Dennoch ist der Einfluss auf den "inneren Tidenhub" eines Blattes messbar, glaubt Barlow. Dies sollte ein Blick auf Pflanzen belegen, die in der Raumstation ISS wuchsen: Im Orbit ist der lunare Zyklus deutlich schneller, was sich wirklich auch im ebenso schnelleren Zyklus der Blattbewegung niederschlägt, berichtet Barlow; die Mondgravitation beeinflusse demnach eindeutig die Pflanzenphysiologie. Er vermutet, dass die gelenkartigen Übergangszonen zwischen Stängel und Blättern, die Pulvini, eine wichtige Rolle spielen. Sie haben bei vielen wachstumsunabhängigen Blattbewegungen ohnehin eine essenzielle Funktion.
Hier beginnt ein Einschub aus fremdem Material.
-- ==== Sys2Proof/Config.lean ====
section
/-! DEFINITION. What an implementation fixes: the configuration record of 00_scope.md R9, its reference values, and the
constraints of R10. The spec leaves no value free (93_implementation_defined.md, end of section 1), so there is no
free value here. -/

namespace Sys2Proof

/-- Which SYSTEM words count as an environment call (45_misc_system.md R158; 92_eei_decisions.md D5). -/
inductive EcallMatch where
  /-- every SYSTEM word whose funct3 is 000 -/
  | funct3Only
  /-- only the word 0x00000073 -/
  | exact
deriving DecidableEq, Repr

/-- The configuration parameters of 00_scope.md R9, in the table's order. -/
structure Config where
  /-- `MEM_BASE`: lowest valid byte address -/
  memBase : Nat
  /-- `MEM_SIZE`: number of bytes in the window -/
  memSize : Nat
  /-- `ENTRY`: pc the driver sets before the first step -/
  entry : Word
  /-- `SENTINEL_IMM` as its 12 I-immediate bits, so that its range −2048..2047 (R10) holds by type -/
  sentinelImm : BitVec 12
  /-- `SENTINEL_FUNCT3` -/
  sentinelFunct3 : BitVec 3
  /-- `REPORT_REG`: general register inspected by the environment call -/
  reportReg : RegIdx
  /-- `PASS_VALUE` -/
  passValue : Word
  /-- `INFO_VALUE` -/
  infoValue : Word
  /-- `FAIL_ABOVE`: report values above this, unsigned, are a GuestTestFailure -/
  failAbove : Word
  /-- `ECALL_MATCH` -/
  ecallMatch : EcallMatch
deriving DecidableEq, Repr

/-- The reference configuration (00_scope.md R9; unaudited literals, 92_eei_decisions.md D15: UNVERIFIED, log entry
6). DESIGN CHOICE, log entries 6 and 7: the machine `step` runs at these values. -/
def Config.reference : Config where
  memBase := 0x80000000
  memSize := 16384
  entry := 0x80000000#32
  sentinelImm := 0xC00#12
  sentinelFunct3 := 0b001#3
  reportReg := 3#5
  passValue := 0#32
  infoValue := 1#32
  failAbove := 1#32
  ecallMatch := .funct3Only

/-- The constraints a configuration must meet for the spec's rules to hold as stated (00_scope.md R10). -/
structure Config.Valid (c : Config) : Prop where
  size_ge : 4 ≤ c.memSize
  top_le : c.memBase + c.memSize ≤ 2 ^ 32
  reportReg_ne : c.reportReg ≠ 0#5
  report_named : ∀ r : Word, r ≤ c.failAbove → r = c.passValue ∨ r = c.infoValue

end Sys2Proof
end

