-- ==== Sys2Proof/Machine/Upper.lean ====
section
/-! DEFINITION. LUI and AUIPC (41_upper_immediate.md). -/

namespace Sys2Proof.Machine

/-- LUI (R98): rd gets imm_u. -/
def execLui (rd : RegIdx) (imm20 : BitVec 20) (s : State) : Outcome :=
  retire (.result rd (immUWord imm20)) s

/-- AUIPC (R99): rd gets PC + imm_u. -/
def execAuipc (rd : RegIdx) (imm20 : BitVec 20) (s : State) : Outcome :=
  retire (.result rd (upperTarget s imm20)) s

end Sys2Proof.Machine
end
Insgesamt, so Barlow, stellen seine Erkenntnisse nicht etwa den wohl weitaus bedeutenderen Einfluss der verschiedenen, meist von Lichteinflüssen geeichten inneren Uhren in Frage, die eine große Zahl von Prozessen in Pflanzen endogen regulieren: Sicher sei der physiologische Zustand in vielen Belangen eher von ihnen kontrolliert als vom Mond. Ganz ausschließen sollte man aber den Gravitationseinfluss nicht, auch wenn er für das grüne Leben auf der Erde eher unbedeutend sein könnte und funktionell unverständlich bleibt.